Using some carpenters from Motala, a full size mock-up in alder wood was built in the spring of 1946. The model was coloured black using shoe polish. Some extra workers were recruited from Thorells Kylarfabrik in Linköping for building the steel body. Hand-shaping the 1.2 mm thick steel sheets proved to be difficult work. By summer 1946 the first prototype body was ready, hand beaten on a wooden jig. Shaping of the metal was done in Saab's secret factory 30 metres below ground.
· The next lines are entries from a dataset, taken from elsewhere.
/-- After any change of the queue: what needs no bus is served, the next access starts, or the bus is asked for or given back. While the tag
engine's context is rebuilt nothing new starts (R289). -/
def busNext (s : State) : State :=
  let s1 := drainReqs (s.hb.inq.length + 1) s
  if s1.hb.acc then s1
  else if s1.hb.owns then
    if s1.hb.gone then releaseBus s1
    else match current s1 with
      | some r => if lampServes s1 9 then startBeat s1 r else s1
      | none => if s1.hb.far.isSome then s1 else releaseBus s1
  else if busWanted s1 then (if s1.hb.bus || !lampServes s1 9 then s1 else requestBus s1)
  else { s1 with hb := { s1.hb with bus := false } }

/-! ### Arrival (R305, R306) -/

/-- The request a bridge message holds (Table 12-8). -/
def readReq (f b : Bytes) : HbReq :=
  { bop := byteAt b 14, src := byteAt f 2, smac := beAt b 6 6 % 2 ^ 40, win := byteAt b 16, space := byteAt b 17, tseq := beAt b 18 2, tag := byteAt b 20
    addr := beAt b 22 4 % 2 ^ 24, be := byteAt b 26 % 16, order := byteAt b 15 / 4 % 4, data := slice b 30 (min 64 (beAt b 28 2))
    lock := (byteAt b 15).testBit 0 }

/-- TSEQ of an initiator (R306): applied in order; a stale one is answered STALE, a gap gives one LATE. DEDUCED (log 70). -/
def seqCheck (s : State) (first : Bool) (r : HbReq) : State × Bool :=
  let take (t : State) : State := { t with hb := { t.hb with applied := mput t.hb.applied r.src r.tseq } }
  match if first then none else mget s.hb.applied r.src with
  | none => (take s, true)
  | some q =>
    let d := (r.tseq + 65536 - q) % 65536
    if d = 0 ∨ 32768 ≤ d then
      (reply (hbEventLim (bumpHb s 12) 0x9051 2 0xFFF r.win r.src r.tseq 0x15) r 0x15 [], false)
    else if 1 < d then (take (sendLate s r ((q + 1) % 65536) 0x16), true)
    else (take s, true)

/-- A request arrives at the HOST port. While the bridge is under test, or the buffer of 128 is full, the frame waits outside (R322, R359).
DEDUCED (log 73). -/
def arrive (s : State) (f : Bytes) (bop : Nat) : State :=
  match bridgeMsg f with
  | none => s
  | some b =>
    let r := readReq f b
    if !committed s || r.bop != bop || underTest s 0x23 || decide (128 ≤ s.hb.inq.length) then s
    else
      let s1 := bumpHb s 3
      if !forUs s b then reply (hbEventLim (bumpHb s1 13) 0x9050 2 0xFFF r.win r.src r.tseq 0x14) r 0x14 []
      else
        let (s2, ok) := seqCheck s1 ((byteAt b 15).testBit 1) r
        if ok then busNext { s2 with hb := { s2.hb with inq := s2.hb.inq ++ [r] } } else s2

/-- PWRITE_RX. -/
def pwriteRx (s : State) (f : Bytes) : State := arrive s f 1
/-- NPWRITE_RX. -/
def npwriteRx (s : State) (f : Bytes) : State := arrive s f 2
/-- READ_RX. -/
def readRx (s : State) (f : Bytes) : State := arrive s f 3
/-- IRQ_RX. -/
def irqRx (s : State) (f : Bytes) : State := arrive s f 4
/-- UNLOCK_RX. -/
def unlockRx (s : State) (f : Bytes) : State := arrive s f 6

/-- The position of a frame's sender; one outside the table comes last. -/
def srcPos (s : State) (f : Bytes) : Nat :=
  match s.inaug[(0 : Fin 2)].table.findIdx? (fun e => e.handle == byteAt f 2) with
  | some i => i
  | none => 255

/-- LOCK_RX: of the requests pending in one decision the lower position wins (R320). DEDUCED (log 76). -/
def lockRx (s : State) (f : Bytes) (rivals : List Bytes) : State :=
  ((f :: rivals).mergeSort (fun a b => decide (srcPos s a ≤ srcPos s b))).foldl (fun t x => arrive t x 5) s

/-! ### Mastering (R298, R319, R322) -/

/-- BUS_GRANT: LBG# sampled low while LBR# is low. -/
def busGrant (s : State) : State :=
  if s.hb.bus && !s.hb.owns && !bscan s then
    let s1 := { s with hb := { s.hb with owns := true, gone := false } }
    match s1.hb.far with
    | some r => if s1.hb.farOn then busNext s1 else busNext (reply { s1 with hb := { s1.hb with farOn := true } } r 0 [])
    | none => busNext s1
  else s

/-- The current request is taken off the queue. -/
def dropReq (s : State) (r : HbReq) : State := { s with hb := { s.hb with inq := s.hb.inq.erase r } }

/-- The current request ends with an error of the master access or of the grant (R298, R322). -/
def reqFails (s : State) (r : HbReq) (code event sev : Nat) : State :=
  reply (hbEvent (dropReq s r) event sev (((mbxAt s (r.bop != 3) r.addr (reqLen r)).map Prod.fst).getD 0) r.src r.tseq code) r code []

/-- MASTER_ACCESS_END: LRDY# or LERR# of the host's memory. -/
def masterAccessEnd (s : State) (err : Bool) (rdata : Word) : State :=
  if !s.hb.acc then s
  else
    let s1 := { s with hb := { s.hb with acc := false } }
    match current s with
    | none => busNext s1
    | some r =>
      if err then busNext (reqFails s1 r 0x13 0x9041 3)
      else if r.bop = 3 then
        let ord := match mbxAt s false r.addr 4 with
          | some (m, _) => fld (mbxCfg s m) 28 27
          | none => 1
        busNext (reply (dropReq s1 r) r 0 (wireOf ord rdata))
      else if 4 * (r.beat + 1) < r.data.length then
        busNext { s1 with hb := { s1.hb with inq := s1.hb.inq.map (fun x => if x = r then { x with beat := x.beat + 1 } else x) } }
      else busNext (reply (dropReq s1 r) r 0 [])

/-- MASTER_ACCESS_TIMEOUT: not ended within 256 tCLK counts as LERR# (R298). -/
def masterAccessTimeout (s : State) : State := masterAccessEnd s true 0

/-- NOGRANT: LBG# not sampled low within GNTMAX of LBR# falling; the waiting access fails (R298). DEDUCED (log 74). -/
def nogrant (s : State) : State :=
  if s.hb.bus && !s.hb.owns then
    let s0 := { s with hb := { s.hb with bus := false } }
    match s.hb.far, current s with
    | some r, _ =>
      busNext (reply (hbEvent { s0 with hb := { s0.hb with far := none, farOn := false } } 0x9040 2 r.win r.src r.tseq 0x12) r 0x12 [])
    | none, some r => busNext (reqFails s0 r 0x12 0x9040 2)
    | none, none => busNext s0
  else s

/-- A far-bus lock is broken: LATE to its holder, and the event (R319). -/
def breakFar (s : State) : State :=
  match s.hb.far with
  | some r => hbEvent (sendLate { s with hb := { s.hb with far := none, farOn := false } } r r.tseq 0x18) 0x9031 5 r.win r.src r.tseq 0x18
  | none => s

/-- GRANT_REMOVED: the access under way completes, then the bus is released; a far-bus lock in progress is broken (R298, R325). -/
def grantRemoved (s : State) : State :=
  if s.hb.owns then
    let s1 := if s.hb.farOn then breakFar s else s
    busNext { s1 with hb := { s1.hb with gone := true } }
  else s

/-- LOCK_BROKEN: a lock held longer than LOCKMAX (R319). -/
def lockBroken (s : State) (sem : Option (Fin 32)) : State :=
  match sem with
  | none => if s.hb.farOn then busNext (breakFar s) else s
  | some i =>
    let o := s.hb.sems[i]
    if o = 0 ∨ o = 0xFF then s
    else
      let (w, q) := ((s.hb.semSeg.find? (fun x => x.1 == i.val)).map Prod.snd).getD (0, 0)
      let r : HbReq := { bop := 1, src := o, smac := handleMac s o, win := w, space := 0, tseq := q, tag := 0xFF, addr := i.val, be := 15, order := 1, data := [] }
      hbEvent (sendLate { s with hb := { s.hb with sems := s.hb.sems.set i 0, semSeg := s.hb.semSeg.filter (fun x => x.1 != i.val) } } r q 0x18) 0x9031 5 w o q 0x18

/-- Locks held by a node that left the table are released at that ACTCYC, and no LATE is sent (R319). -/
def lockDepart (s : State) : State :=
  let here (h : Nat) : Bool := s.inaug[(0 : Fin 2)].table.any (fun e => e.handle == h)
  let s1 := { s with hb := { s.hb with sems := s.hb.sems.map (fun o => if o == 0 || o == 0xFF || here o then o else 0) } }
  match s1.hb.far with
  | some r => if here r.src then s1 else busNext { s1 with hb := { s1.hb with far := none, farOn := false } }
  | none => s1

/-! ### The host address space (R293, R294) -/

/-- A host write anywhere in the address space. DEDUCED (log 23). -/
def hostWrite (s : State) (addr : Nat) (be : BitVec 4) (v : Word) (merge canHold : Bool) : WRes :=
  if !contiguous be then (s, 1)
  else if addr < 0x10000 then regWrite s .host addr be v false
  else if 0x100000 ≤ addr ∧ addr < 0x200000 then sigWrite s (addr - 0x100000) be v
  else if 0x200000 ≤ addr ∧ addr < 0x240000 then canWindowWrite s (addr - 0x200000) be v
  else if 0x1000000 ≤ addr ∧ addr < 0x4000000 then remoteWrite s addr be.toNat v merge canHold
  else (s, 2)

/-- A host read anywhere in the address space. -/
def hostRead (s : State) (addr : Nat) (be : BitVec 4) : WRes × Word :=
  if !contiguous be then ((s, 1), 0)
  else if addr < 0x10000 then ((readEffect s .host addr, 0), regRead s .host addr)
  else if 0x100000 ≤ addr ∧ addr < 0x200000 then ((s, 0), sigWindowRead s (addr - 0x100000))
  else if 0x200000 ≤ addr ∧ addr < 0x240000 then ((s, 0), canWindowRead s (addr - 0x200000))
  else if 0x1000000 ≤ addr ∧ addr < 0x4000000 then remoteRead s addr be.toNat
  else ((s, 2), 0)

/-- The host can begin an access on LBUS: it answers, no access is held, and the bridge does not own the bus (R295, R298). -/
def lbusFree (s : State) : Bool := hostAlive s && s.boot.lbus && s.hb.held.isNone && !s.hb.owns

/-- A host read on LBUS. -/
def lbusRead (s : State) (addr : Nat) (be : BitVec 4) : State :=
  if lbusFree s then
    let (r, d) := hostRead s addr be
    if r.2 = 0 then lrdy r.1 d else endAccess addr r
  else s

/-- A host write on LBUS. -/
def lbusWrite (s : State) (addr : Nat) (be : BitVec 4) (v : Word) (merge : Bool) : State :=
  if lbusFree s then endAccess addr (hostWrite s addr be v merge true) else s

/-! ### The SPI target (R299) -/

/-- An SPI word that ends with retry or an error: LRTY_ISSUED or LERR_ISSUED with HB_LASTERR (R312). -/
def spiFail (s : State) (addr code words : Nat) : State :=
  if code = retry then emit (bumpHb s 5) (.spi 1 words 0)
  else emit (bumpHb { s with hb := { s.hb with lastErr := wd (code * 2 ^ 24 + addr / 4 % 2 ^ 24) } } 6) (.spi 2 words 0)

/-- The words of a write frame in order; it stops at the first that would end with LRTY# or LERR#. -/
def spiWords : (words : List Word) → (addr : Nat) → (be : BitVec 4) → (done : Nat) → State → State
  | [], _, _, n, s => emit s (.spi 0 n 0)
  | v :: l, a, be, n, s =>
    let r := hostWrite s a be v false false
    if r.2 = 0 then spiWords l (a + 4) 15#4 (n + 1) r.1 else spiFail r.1 a r.2 n

/-- The host talks through the SPI target. -/
def spiAlive (s : State) : Bool := hostAlive s && !s.boot.lbus

/-- SPI_WRITE_FRAME: 1 to 64 words. -/
def spiWriteFrame (s : State) (a : Word) (d : List Word) : State :=
  if spiAlive s && decide (1 ≤ d.length) && decide (d.length ≤ 64) then spiWords d (4 * fld a 25 2) (BitVec.ofNat 4 (fld a 31 28)) 0 s else s

/-- SPI_READ_FRAME: one word. -/
def spiReadFrame (s : State) (a : Word) : State :=
  if spiAlive s then
    let (r, d) := hostRead s (4 * fld a 25 2) (BitVec.ofNat 4 (fld a 31 28))
    if r.2 = 0 then emit r.1 (.spi 0 1 d) else spiFail r.1 (4 * fld a 25 2) r.2 0
  else s

end Sys2Proof.Machine
end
The colour was a problem - the Managing Director wanted it painted black, but the vice MD wanted it blue. But the workshop had already purchased black paint, making it a moot point. The SAAB paint workshop did not have the capacity to handle the paint job so the builders contacted Aktiebolaget Svenska Järnvägsverkstäderna (ASJ), the Swedish railroad works in Arlöv. This firm was experienced in painting railway cars and buses. Having been told that their assistance was needed in painting a car, the company was initially reluctant to help since it was thought that the vehicle was a management car such as a DeSoto or something that would take a lot of time. However, when it was learned that the vehicle was a prototype of a new car, ASJ quickly took the job.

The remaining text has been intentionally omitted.